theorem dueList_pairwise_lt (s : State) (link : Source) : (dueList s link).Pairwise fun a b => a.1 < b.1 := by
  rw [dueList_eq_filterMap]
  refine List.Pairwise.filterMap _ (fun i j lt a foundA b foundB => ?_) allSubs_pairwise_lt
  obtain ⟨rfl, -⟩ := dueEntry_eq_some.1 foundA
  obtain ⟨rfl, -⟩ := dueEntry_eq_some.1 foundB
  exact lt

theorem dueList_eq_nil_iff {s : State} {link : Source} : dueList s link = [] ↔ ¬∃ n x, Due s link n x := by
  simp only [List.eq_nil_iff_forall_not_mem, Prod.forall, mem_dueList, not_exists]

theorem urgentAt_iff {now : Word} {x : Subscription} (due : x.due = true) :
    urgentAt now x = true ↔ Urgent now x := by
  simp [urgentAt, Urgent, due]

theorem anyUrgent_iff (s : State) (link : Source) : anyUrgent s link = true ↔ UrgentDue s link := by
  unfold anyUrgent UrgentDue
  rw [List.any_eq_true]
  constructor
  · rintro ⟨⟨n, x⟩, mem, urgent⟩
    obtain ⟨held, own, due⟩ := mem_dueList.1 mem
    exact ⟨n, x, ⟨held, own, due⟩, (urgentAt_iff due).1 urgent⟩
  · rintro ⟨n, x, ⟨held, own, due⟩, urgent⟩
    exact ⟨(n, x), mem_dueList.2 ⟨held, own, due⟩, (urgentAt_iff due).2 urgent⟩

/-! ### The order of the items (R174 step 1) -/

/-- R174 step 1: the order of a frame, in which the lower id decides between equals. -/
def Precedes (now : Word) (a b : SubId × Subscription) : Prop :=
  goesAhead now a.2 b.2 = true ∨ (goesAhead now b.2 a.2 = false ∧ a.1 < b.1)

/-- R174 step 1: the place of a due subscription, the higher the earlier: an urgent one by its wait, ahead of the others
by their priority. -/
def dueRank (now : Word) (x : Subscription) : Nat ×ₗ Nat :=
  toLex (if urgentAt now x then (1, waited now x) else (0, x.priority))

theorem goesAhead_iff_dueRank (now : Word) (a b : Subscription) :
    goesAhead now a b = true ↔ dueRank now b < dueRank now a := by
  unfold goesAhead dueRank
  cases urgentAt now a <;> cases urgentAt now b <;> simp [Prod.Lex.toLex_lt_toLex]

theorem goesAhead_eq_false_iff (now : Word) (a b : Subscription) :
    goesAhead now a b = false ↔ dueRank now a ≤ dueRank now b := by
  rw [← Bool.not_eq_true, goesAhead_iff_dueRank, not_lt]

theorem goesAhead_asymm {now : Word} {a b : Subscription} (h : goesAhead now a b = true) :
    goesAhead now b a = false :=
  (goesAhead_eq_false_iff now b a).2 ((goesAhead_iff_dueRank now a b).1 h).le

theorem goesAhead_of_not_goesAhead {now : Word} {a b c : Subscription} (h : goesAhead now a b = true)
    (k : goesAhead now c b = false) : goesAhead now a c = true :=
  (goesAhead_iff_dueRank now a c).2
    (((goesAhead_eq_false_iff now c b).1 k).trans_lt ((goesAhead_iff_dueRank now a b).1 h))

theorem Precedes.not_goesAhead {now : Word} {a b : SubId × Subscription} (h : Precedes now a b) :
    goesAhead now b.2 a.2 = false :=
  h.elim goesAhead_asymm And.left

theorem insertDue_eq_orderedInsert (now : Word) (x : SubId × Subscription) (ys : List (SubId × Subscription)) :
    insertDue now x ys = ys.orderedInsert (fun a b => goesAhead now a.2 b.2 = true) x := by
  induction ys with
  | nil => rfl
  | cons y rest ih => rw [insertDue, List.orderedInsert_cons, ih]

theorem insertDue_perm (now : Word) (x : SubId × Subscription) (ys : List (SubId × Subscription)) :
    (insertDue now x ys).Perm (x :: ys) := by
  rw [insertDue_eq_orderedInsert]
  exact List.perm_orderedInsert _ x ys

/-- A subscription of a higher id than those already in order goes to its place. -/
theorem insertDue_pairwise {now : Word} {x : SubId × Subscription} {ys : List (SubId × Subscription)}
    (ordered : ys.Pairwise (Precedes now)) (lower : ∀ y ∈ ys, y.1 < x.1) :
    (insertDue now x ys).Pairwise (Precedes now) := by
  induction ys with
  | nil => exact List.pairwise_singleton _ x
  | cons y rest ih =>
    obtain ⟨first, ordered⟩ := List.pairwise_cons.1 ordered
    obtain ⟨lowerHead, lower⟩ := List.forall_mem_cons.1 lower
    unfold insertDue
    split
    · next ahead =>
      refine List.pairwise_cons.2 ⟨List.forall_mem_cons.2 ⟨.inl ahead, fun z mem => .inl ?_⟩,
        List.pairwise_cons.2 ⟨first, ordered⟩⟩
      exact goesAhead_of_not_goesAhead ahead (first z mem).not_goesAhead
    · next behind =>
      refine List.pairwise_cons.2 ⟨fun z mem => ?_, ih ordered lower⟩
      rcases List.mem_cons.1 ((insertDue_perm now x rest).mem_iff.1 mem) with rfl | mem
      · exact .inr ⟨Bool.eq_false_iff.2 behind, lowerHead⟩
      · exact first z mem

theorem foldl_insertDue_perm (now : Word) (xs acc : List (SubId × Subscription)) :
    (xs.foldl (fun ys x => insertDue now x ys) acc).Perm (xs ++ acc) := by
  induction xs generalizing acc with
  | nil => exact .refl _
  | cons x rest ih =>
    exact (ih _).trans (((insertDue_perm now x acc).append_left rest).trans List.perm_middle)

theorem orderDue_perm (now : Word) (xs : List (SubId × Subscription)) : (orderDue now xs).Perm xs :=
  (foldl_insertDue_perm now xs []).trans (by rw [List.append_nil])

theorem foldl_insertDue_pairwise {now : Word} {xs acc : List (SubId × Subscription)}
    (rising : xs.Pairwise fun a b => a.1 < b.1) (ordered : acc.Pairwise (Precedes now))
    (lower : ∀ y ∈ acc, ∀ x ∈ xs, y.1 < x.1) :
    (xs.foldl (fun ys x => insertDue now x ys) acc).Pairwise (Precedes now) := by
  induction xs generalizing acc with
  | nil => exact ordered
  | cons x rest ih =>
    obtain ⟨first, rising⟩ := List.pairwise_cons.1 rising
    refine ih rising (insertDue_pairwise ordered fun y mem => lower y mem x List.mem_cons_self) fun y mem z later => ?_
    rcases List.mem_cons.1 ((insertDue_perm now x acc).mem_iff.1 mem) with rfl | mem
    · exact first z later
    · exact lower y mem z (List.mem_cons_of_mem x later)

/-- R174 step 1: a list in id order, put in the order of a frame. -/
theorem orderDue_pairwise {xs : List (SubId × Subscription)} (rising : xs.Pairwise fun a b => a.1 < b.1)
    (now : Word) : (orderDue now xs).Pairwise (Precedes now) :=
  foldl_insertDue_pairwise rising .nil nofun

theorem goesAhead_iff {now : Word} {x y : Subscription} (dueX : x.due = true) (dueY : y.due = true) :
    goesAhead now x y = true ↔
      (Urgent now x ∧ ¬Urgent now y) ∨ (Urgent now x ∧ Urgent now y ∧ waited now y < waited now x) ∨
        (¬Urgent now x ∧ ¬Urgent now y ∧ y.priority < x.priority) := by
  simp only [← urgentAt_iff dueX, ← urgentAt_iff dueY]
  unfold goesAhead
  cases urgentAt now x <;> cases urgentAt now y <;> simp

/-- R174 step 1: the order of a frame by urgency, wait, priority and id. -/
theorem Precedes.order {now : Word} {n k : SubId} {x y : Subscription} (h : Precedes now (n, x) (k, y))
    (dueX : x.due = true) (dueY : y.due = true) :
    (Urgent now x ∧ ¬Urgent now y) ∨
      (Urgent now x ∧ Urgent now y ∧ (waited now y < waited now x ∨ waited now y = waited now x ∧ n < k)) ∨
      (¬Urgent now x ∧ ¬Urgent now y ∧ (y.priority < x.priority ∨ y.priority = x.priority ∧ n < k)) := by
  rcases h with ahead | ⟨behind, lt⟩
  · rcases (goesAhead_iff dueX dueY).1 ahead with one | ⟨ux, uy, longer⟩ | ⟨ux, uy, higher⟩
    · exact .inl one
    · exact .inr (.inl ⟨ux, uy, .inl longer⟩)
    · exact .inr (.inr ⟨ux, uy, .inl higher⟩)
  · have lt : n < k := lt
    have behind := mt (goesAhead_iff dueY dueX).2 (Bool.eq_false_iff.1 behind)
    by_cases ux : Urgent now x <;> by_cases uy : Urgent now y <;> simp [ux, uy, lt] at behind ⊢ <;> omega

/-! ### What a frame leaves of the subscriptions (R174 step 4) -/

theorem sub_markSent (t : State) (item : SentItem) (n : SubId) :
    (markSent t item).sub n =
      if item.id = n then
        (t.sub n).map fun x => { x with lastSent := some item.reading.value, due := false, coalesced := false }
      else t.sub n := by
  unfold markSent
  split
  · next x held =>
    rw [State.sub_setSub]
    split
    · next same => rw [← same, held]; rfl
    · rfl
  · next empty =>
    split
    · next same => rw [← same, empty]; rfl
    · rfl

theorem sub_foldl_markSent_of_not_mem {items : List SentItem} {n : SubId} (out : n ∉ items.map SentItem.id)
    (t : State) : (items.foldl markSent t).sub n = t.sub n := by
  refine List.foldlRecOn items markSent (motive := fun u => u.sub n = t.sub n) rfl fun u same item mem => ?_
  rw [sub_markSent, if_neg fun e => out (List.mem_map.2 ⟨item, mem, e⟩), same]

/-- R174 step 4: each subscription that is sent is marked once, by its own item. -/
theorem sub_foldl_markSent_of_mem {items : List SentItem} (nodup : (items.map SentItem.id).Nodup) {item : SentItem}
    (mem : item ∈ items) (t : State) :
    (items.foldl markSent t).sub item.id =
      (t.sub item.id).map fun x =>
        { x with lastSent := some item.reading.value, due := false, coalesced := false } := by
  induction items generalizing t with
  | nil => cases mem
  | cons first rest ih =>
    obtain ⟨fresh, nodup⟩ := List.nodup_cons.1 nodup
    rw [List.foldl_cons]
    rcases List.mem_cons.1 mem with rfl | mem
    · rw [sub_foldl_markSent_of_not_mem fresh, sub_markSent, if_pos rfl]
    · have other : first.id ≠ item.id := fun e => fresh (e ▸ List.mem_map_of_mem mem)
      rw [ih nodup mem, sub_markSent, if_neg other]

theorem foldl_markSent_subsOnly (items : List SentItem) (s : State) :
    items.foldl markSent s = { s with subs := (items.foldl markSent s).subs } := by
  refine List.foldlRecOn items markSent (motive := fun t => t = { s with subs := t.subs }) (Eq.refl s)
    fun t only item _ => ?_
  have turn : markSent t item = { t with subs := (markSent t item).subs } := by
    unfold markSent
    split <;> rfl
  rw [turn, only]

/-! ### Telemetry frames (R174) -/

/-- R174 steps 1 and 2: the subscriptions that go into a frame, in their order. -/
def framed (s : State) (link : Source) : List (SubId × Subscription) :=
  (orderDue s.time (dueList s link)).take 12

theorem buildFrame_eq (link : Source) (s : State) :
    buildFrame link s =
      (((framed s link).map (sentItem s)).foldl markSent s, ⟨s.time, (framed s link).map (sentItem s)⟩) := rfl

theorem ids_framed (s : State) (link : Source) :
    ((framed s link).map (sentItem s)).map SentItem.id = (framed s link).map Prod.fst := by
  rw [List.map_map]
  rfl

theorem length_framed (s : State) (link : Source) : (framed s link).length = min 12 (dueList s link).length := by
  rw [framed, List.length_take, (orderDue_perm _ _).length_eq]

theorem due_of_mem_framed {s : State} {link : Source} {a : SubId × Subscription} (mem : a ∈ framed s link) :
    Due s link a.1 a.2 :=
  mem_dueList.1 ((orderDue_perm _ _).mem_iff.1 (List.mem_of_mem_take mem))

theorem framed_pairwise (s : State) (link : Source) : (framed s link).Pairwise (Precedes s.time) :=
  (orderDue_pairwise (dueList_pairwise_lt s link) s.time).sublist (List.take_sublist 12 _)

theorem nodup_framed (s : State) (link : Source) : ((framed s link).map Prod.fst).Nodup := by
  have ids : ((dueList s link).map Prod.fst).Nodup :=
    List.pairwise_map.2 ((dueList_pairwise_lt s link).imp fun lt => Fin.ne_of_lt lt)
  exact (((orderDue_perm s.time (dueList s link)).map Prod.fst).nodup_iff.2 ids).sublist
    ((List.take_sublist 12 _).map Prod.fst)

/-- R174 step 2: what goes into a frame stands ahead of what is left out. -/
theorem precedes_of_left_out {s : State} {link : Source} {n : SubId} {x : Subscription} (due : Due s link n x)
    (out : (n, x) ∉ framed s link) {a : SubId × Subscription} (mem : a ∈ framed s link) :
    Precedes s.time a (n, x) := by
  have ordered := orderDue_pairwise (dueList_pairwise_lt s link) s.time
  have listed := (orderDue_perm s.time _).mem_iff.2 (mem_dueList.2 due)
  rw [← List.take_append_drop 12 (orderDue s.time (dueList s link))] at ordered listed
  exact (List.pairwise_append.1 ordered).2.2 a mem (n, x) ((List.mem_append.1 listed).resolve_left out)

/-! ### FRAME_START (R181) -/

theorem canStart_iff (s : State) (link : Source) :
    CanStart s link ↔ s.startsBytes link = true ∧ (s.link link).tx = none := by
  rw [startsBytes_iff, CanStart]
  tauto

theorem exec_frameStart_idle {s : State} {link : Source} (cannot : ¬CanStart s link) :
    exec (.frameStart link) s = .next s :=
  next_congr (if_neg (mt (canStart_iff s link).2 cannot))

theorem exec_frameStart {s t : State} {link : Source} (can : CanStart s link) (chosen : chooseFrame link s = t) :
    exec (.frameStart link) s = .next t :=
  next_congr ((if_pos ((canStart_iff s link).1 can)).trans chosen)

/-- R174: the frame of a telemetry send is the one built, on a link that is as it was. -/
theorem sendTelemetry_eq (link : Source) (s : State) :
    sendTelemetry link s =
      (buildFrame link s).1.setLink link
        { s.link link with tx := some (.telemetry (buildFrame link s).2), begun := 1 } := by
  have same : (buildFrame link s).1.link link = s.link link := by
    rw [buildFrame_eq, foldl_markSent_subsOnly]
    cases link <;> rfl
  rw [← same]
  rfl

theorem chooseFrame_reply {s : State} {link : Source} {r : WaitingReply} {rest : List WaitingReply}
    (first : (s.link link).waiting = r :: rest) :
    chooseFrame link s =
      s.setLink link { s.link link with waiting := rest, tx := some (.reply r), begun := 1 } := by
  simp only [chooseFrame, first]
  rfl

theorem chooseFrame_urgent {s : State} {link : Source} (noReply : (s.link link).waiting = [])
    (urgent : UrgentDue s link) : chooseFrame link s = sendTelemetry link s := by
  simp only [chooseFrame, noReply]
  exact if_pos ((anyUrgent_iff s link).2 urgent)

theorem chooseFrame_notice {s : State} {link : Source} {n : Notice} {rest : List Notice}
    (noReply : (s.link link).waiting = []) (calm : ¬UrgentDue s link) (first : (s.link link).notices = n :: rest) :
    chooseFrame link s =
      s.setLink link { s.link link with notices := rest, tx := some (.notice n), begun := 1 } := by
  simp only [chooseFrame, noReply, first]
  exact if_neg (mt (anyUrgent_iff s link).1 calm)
================================
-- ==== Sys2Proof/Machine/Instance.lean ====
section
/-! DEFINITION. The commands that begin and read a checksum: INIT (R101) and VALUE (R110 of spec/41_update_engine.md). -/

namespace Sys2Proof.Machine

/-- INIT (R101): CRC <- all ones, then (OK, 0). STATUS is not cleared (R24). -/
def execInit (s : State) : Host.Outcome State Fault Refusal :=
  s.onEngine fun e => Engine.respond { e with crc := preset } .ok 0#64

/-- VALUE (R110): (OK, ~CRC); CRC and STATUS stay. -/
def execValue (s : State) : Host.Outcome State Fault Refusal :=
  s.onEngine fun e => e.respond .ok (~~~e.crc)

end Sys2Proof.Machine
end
================================
§ **Prompt**
Only the lines above from the line containing "theorem dueList_pairwise_lt (s" through the line containing "cases urgentAt now a" should be retyped, exactly and with both ends included.

§ **Result of this exercise**
theorem dueList_pairwise_lt (s : State) (link : Source) : (dueList s link).Pairwise fun a b => a.1 < b.1 := by
  rw [dueList_eq_filterMap]
  refine List.Pairwise.filterMap _ (fun i j lt a foundA b foundB => ?_) allSubs_pairwise_lt
  obtain ⟨rfl, -⟩ := dueEntry_eq_some.1 foundA
  obtain ⟨rfl, -⟩ := dueEntry_eq_some.1 foundB
  exact lt

theorem dueList_eq_nil_iff {s : State} {link : Source} : dueList s link = [] ↔ ¬∃ n x, Due s link n x := by
  simp only [List.eq_nil_iff_forall_not_mem, Prod.forall, mem_dueList, not_exists]

theorem urgentAt_iff {now : Word} {x : Subscription} (due : x.due = true) :
    urgentAt now x = true ↔ Urgent now x := by
  simp [urgentAt, Urgent, due]

theorem anyUrgent_iff (s : State) (link : Source) : anyUrgent s link = true ↔ UrgentDue s link := by
  unfold anyUrgent UrgentDue
  rw [List.any_eq_true]
  constructor
  · rintro ⟨⟨n, x⟩, mem, urgent⟩
    obtain ⟨held, own, due⟩ := mem_dueList.1 mem
    exact ⟨n, x, ⟨held, own, due⟩, (urgentAt_iff due).1 urgent⟩
  · rintro ⟨n, x, ⟨held, own, due⟩, urgent⟩
    exact ⟨(n, x), mem_dueList.2 ⟨held, own, due⟩, (urgentAt_iff due).2 urgent⟩

/-! ### The order of the items (R174 step 1) -/

/-- R174 step 1: the order of a frame, in which the lower id decides between equals. -/
def Precedes (now : Word) (a b : SubId × Subscription) : Prop :=
  goesAhead now a.2 b.2 = true ∨ (goesAhead now b.2 a.2 = false ∧ a.1 < b.1)

/-- R174 step 1: the place of a due subscription, the higher the earlier: an urgent one by its wait, ahead of the others
by their priority. -/
def dueRank (now : Word) (x : Subscription) : Nat ×ₗ Nat :=
  toLex (if urgentAt now x then (1, waited now x) else (0, x.priority))

theorem goesAhead_iff_dueRank (now : Word) (a b : Subscription) :
    goesAhead now a b = true ↔ dueRank now b < dueRank now a := by
  unfold goesAhead dueRank
  cases urgentAt now a <;> cases urgentAt now b <;> simp [Prod.Lex.toLex_lt_toLex]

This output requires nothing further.